The Buried Giant, Ishiguro said, is also a love story. He wanted to write a romance that wasn’t a courtship story, even though there are many such stories that he loves. But he was especially interested in focusing on what happens after people come together; in long-term intimacy and how you fight to keep it alive year after year (at this point I was going YES, YES, YES! in my head — I’ve talked about how I want to see more of this many times). He wanted to write a love story that explored that, and also a story about the role of shared memory in a long-term relationship. In The Buried Giant, those same societal questions of memory he discussed previously also apply on a more personal level. A society in which people decide to forget recent atrocities in an attempt to live together in peace is also one where a lot of people’s shared traumatic experiences become buried and off-limits. What kind of an impact does this have on their relationship? Do they want to remember the dark things they’ve put aside regardless of the cost? Are they willing to pay the price that forgetting also has?

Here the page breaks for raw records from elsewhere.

/-- `D2D_RETRAIN` (R100): a module of a die in service retrains. DESIGN CHOICE (log 86): `RILL_LATE` follows each retrain. -/
def execD2dRetrain (die : Fin 4) (s : State) : Out :=
  serve s fun s => if diePresent s die.val then raise s .rillLate [] else s

/-- `MEM_WINDOW_ACCESS` (R312, R507). -/
def execMemWindowAccess (offset : BitVec 22) (size : AccSize) (write : Bool) (data : W64) (s : State) : Out :=
  busLive s fun s => memWindow s offset.toNat size write data

/-- `DEBUG_ACCESS` (R45, R58, R413): one 8 B word; none answers while the JTAG functions are disabled, and one in reset
dies reads 0 (log 133). -/
def execDebugAccess (place : Place) (write : Bool) (data : W64) (s : State) : Out :=
  live s fun s =>
    if s.sec.debugOff then s
    else if diesReset s then (if write then s else reqReturn s .debug 0)
    else
      let s1 := wakeFor (settlePlace s place) (placeWord place)
      if write then placeWrite s1 (placeWord place) (leBytes 8 data.toNat)
      else reqReturn s1 .debug (word8 (placeRead s1 (placeWord place) 8))

end Sys2Proof.Machine
end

Ishiguro briefly discussed the “But is it genre?” questions surrounding The Buried Giant, but I confess I didn’t take a lot of notes during this part because the subject makes me sad and exhausted (this is an expression of a personal feeling, rather than any sort of indictment on anyone who might be interested in discussing it). The gist of what he said, though, is that he feels that the boundaries between genres are crumbling, and he sees this as a good thing.

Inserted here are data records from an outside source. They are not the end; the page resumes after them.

def setOverflow (w : World) (bx by_ bz : Nat) (b : Bool) : World :=
  (coarseOf bx by_ bz).foldl (fun w c => coarsePut w c { coarseGet w c with overflow := b }) w

def blankVoxel : Voxel := ⟨0, 0, false, false, 0⟩

def voxGet (w : World) (j v : Nat) : Voxel := (w.voxels.find (512 * j + v)).getD blankVoxel

def voxPut (w : World) (j v : Nat) (x : Voxel) : World := { w with voxels := w.voxels.put (512 * j + v) x }

/-- A brick is found or allocated; a refused allocation of a brick that the run touches (`count`) is counted and, once an epoch,
logged. DESIGN CHOICE (log 93): the payload of directory entry j is the j-th of the payload region. -/
def brickFor (s : State) (count : Bool) (bx by_ bz : Nat) : State × Option Nat :=
  let w := s.world
  let k := brickKey bx by_ bz
  match dirLookup w.dir k with
  | some j => (s, some j)
  | none =>
    match dirSlot w.dir k with
    | some j =>
      let e : DirEntry := ⟨bx, by_, bz, true, false, false, false, w.places.payload / 2048 + j, 0xFFFF, 0, 0⟩
      let w1 := { w with
        dir := w.dir.put j e, voxels := w.voxels.filter fun v => v.1 / 512 != j
        refused := w.refused.filter (· != (bx, by_, bz)) }
      ({ s with world := setOverflow w1 bx by_ bz false }, some j)
    | none =>
      let s1 := { s with world := { setOverflow w bx by_ bz true with
        dirFull := if count then satInc w.dirFull else w.dirFull, fullLogged := w.fullLogged || count
        refused := (w.refused.filter (· != (bx, by_, bz))) ++ [(bx, by_, bz)] } }
      (if w.fullLogged || !count then s1 else raise s1 .brickDirFull [], none)

/-- Bricks that the directory holds, in ascending index. -/
def bricks (w : World) : List (Nat × DirEntry) := w.dir.filter fun e => e.2.valid

def modBrick (w : World) (j : Nat) (f : DirEntry → DirEntry) : World :=
  match w.dir.find j with
  | some e => { w with dir := w.dir.put j (f e) }
  | none => w

/-! ## Byte layouts (R113, R118, R125) -/

def voxelBytes (v : Voxel) : List Byte :=
  leBytes 4 (uns 8 v.tsdf + 256 * v.weight + 16384 * b2n v.inferred + 32768 * b2n v.occupied + 65536 * uns 12 v.dist)

def dirBytes (e : DirEntry) : List Byte :=
  leBytes 4 (brickKey e.bx e.by_ e.bz + 2 ^ 20 * b2n e.valid + 2 ^ 21 * b2n e.tomb + 2 ^ 22 * b2n e.hot + 2 ^ 23 * b2n e.hasInf)
    ++ leBytes 4 e.payload ++ leBytes 2 e.hotSlot ++ leBytes 2 e.free ++ leBytes 4 e.infEpoch.toNat

def coarseByte (c : Coarse) : Byte :=
  BitVec.ofNat 8 (b2n c.seen + 2 * b2n c.occupied + 4 * b2n c.bricked + 8 * b2n c.overflow)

My recap is partial as always, but the last thing I made a note of were Ishiguro’s remarks about the endings of his novels: he favours endings dominated by a “complicated and earned emotion”, which readers slowly arrive at throughout the novel and that culminates in the final scene. He values reading and writing because it’s something that offers “a deeply private space” in which to explore various questions about the process of being human, and to him this makes reading primarily an emotional experience. This doesn’t mean it isn’t also an intellectual experience, but to him the “essence of fiction” is this sort of human exchange. Through fiction you get to inhabit a character’s consciousness and to experience what living their lives feels like for them, and that’s a powerful thing.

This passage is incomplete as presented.